Uno de los policías heridos en Barcelona y su esposa, que ha hablado con este diario, recibiendo este lunes la visita de Pedro Sánchez en el hospital.

Uno de los policías heridos en Barcelona y su esposa, que ha hablado con este diario, recibiendo este lunes la visita de Pedro Sánchez.

Resumen:

A las 18.15 horas del ‘viernes negro’, cuando una turba se concentraba a las puertas de la Jefatura Superior y en la Plaza Urquinaona de Barcelona, su marido le llamó para decirle que acababa de sufrir una lesión en el brazo derecho por el impacto de un objeto pero que se reincorporaba al operativo policial porque no sufría ninguna fractura. Fue la última noticia que tuvo de él hasta que, horas después, el 061 le confirmó que se encontraba ingresado en el Hospital Sagrado Corazón. Había sufrido un fuerte golpe en la cabeza que le había hecho caer al suelo y perder el conocimiento.

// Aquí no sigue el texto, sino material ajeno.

/-- Tokens at several positions. -/
def State.tokens (s : State) (who : Issuer) (p : Nat) (c : CairnCtx) (ov : Overlay) : List Nat → State × Except EErr (List Nat)
  | [] => (s, .ok [])
  | q :: t =>
    match s.token who p c ov q with
    | (s, .error x) => (s, .error x)
    | (s, .ok v) =>
      match State.tokens s who p c ov t with
      | (s, .ok vs) => (s, .ok (v :: vs))
      | r => r

/-! ## Keys and the index (R320, R321) -/

/-- The token count of a key kind's code. -/
def kindLen (kind : Nat) : Nat := match kind with | 3 => 4 | 2 => 2 | _ => 1

/-- The index key of a kind and its tokens: kind, and bits [63:34] of the hash. -/
def keyOf (kind : Nat) (ts : List Nat) : Nat :=
  let t := fun i => ts.getD i 0
  let h := match kind with
    | 3 => hash64 (hash64 4 (t 0 * 2 ^ 32 + t 1)) (t 2 * 2 ^ 32 + t 3)
    | 2 => hash64 2 (t 0 * 2 ^ 32 + t 1)
    | _ => hash64 1 (t 0)
  kind * 2 ^ 30 + h / 2 ^ 34

/-- The kinds whose key ends at a position, four-token first. -/
def kindsAt (old pos : Nat) : List Nat :=
  (if old + 3 ≤ pos then [3] else []) ++ (if old + 1 ≤ pos then [2] else []) ++ [1]

/-- The key of a kind that ends at a position. -/
def State.keyAt (s : State) (who : Issuer) (p : Nat) (c : CairnCtx) (ov : Overlay) (kind pos : Nat) : State × Except EErr Nat :=
  let n := kindLen kind
  match s.tokens who p c ov (span (pos + 1 - n) n) with
  | (s, .ok ts) => (s, .ok (keyOf kind ts))
  | (s, .error x) => (s, .error x)

def ixSize (ix : List (Nat × List Nat)) : Nat := ix.foldl (fun a e => a + e.2.length) 0

/-- Remove a position from a key's set; an empty set is not listed. -/
def ixDel (ix : List (Nat × List Nat)) (key pos : Nat) : List (Nat × List Nat) :=
  let l := ((alGet ix key).getD []).filter (· != pos)
  if l = [] then alDel ix key else alPut ix key l

/-- The least position of a list. -/
def leastOf (l : List Nat) : Nat := l.foldl (fun m x => if x < m then x else m) (2 ^ 32)

/-- The context's entry with the least position, the lowest code on a tie (R321). -/
def ixLeast (ix : List (Nat × List Nat)) : Option (Nat × Nat) :=
  (ix.flatMap (fun e => e.2.map (fun q => (e.1, q)))).foldl (fun b x =>
    match b with
    | none => some x
    | some y => if x.2 < y.2 ∨ (x.2 = y.2 ∧ x.1 / 2 ^ 30 < y.1 / 2 ^ 30) then some x else some y) none

/-- Insertion of a position in a key's set (R321). -/
def ixInsert (ix : List (Nat × List Nat)) (cap key pos : Nat) : List (Nat × List Nat) :=
  let ix := if cap ≤ ixSize ix then (match ixLeast ix with | some (k, q) => ixDel ix k q | none => ix) else ix
  let l := (alGet ix key).getD []
  let l := if 4 ≤ l.length then l.filter (· != leastOf l) else l
  alPut ix key (pos :: l)

/-- Insert a position in the set of each key that ends at it. -/
def State.indexAt (s : State) (who : Issuer) (p : Nat) (c : CairnCtx) (ov : Overlay) (pos : Nat) :
    List Nat → State × Except EErr CairnCtx
  | [] => (s, .ok c)
  | kind :: t =>
    match s.keyAt who p c ov kind pos with
    | (s, .error x) => (s, .error x)
    | (s, .ok k) => State.indexAt s who p { c with index := ixInsert c.index (3 * c.quota) k pos } ov pos t

/-! ## Append (R322) -/

/-- Eviction of whole blocks of 256 positions. -/
def evictTo (ntok quota : Nat) : Nat → Nat → Nat
  | 0, old => old
  | n + 1, old => if quota < ntok + 1 - old then evictTo ntok quota n (old + 256) else old

/-- One token taken: its word in the overlay, its keys in the index, the current match continued or lost. -/
def State.takeToken (s : State) (who : Issuer) (p : Nat) (c : CairnCtx) (ov : Overlay) (u : Nat) :
    State × Except EErr (CairnCtx × Overlay) :=
  let pos := c.ntok
  let c := { c with old := evictTo pos c.quota (pos / 256 + 1) c.old, ntok := pos + 1 }
  let ov := (pos % c.hcap, u) :: ov
  match s.indexAt who p c ov pos (kindsAt c.old pos) with
  | (s, .error x) => (s, .error x)
  | (s, .ok c) =>
    if c.cmv && c.cm < pos then
      match s.token who p c ov c.cm with
      | (s, .error x) => (s, .error x)
      | (s, .ok v) =>
        (s, .ok ((if v = u then { c with cm := c.cm + 1, cml := min (c.cml + 1) 255 } else { c with cmv := false }), ov))
    else (s, .ok ({ c with cmv := false }, ov))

Desde el centro sanitario en el que se recupera este policía nacional con diez años de trayectoria en la Unidad de Intervención Policial (UIP), la mujer relata a El Independiente la experiencia vivida por su marido el pasado viernes -sin duda la jornada más dura desde que los radicales desataron su ira- durante los altercados violentos registrados en la capital catalana tras dictarse la sentencia del procés. El agente se encontraba en Urquinaona formando parte de un grupo de los Antidisturbios que intentaba despejar la calle -salpicada de barricadas en llamadas- cuando cayó desplomado al suelo tras sufrir un fuerte impacto en la cabeza. No han podido averiguar todavía si el objeto lo lanzaron desde una azotea o mediante un artilugio que eleva el proyectil y luego cae en vertical.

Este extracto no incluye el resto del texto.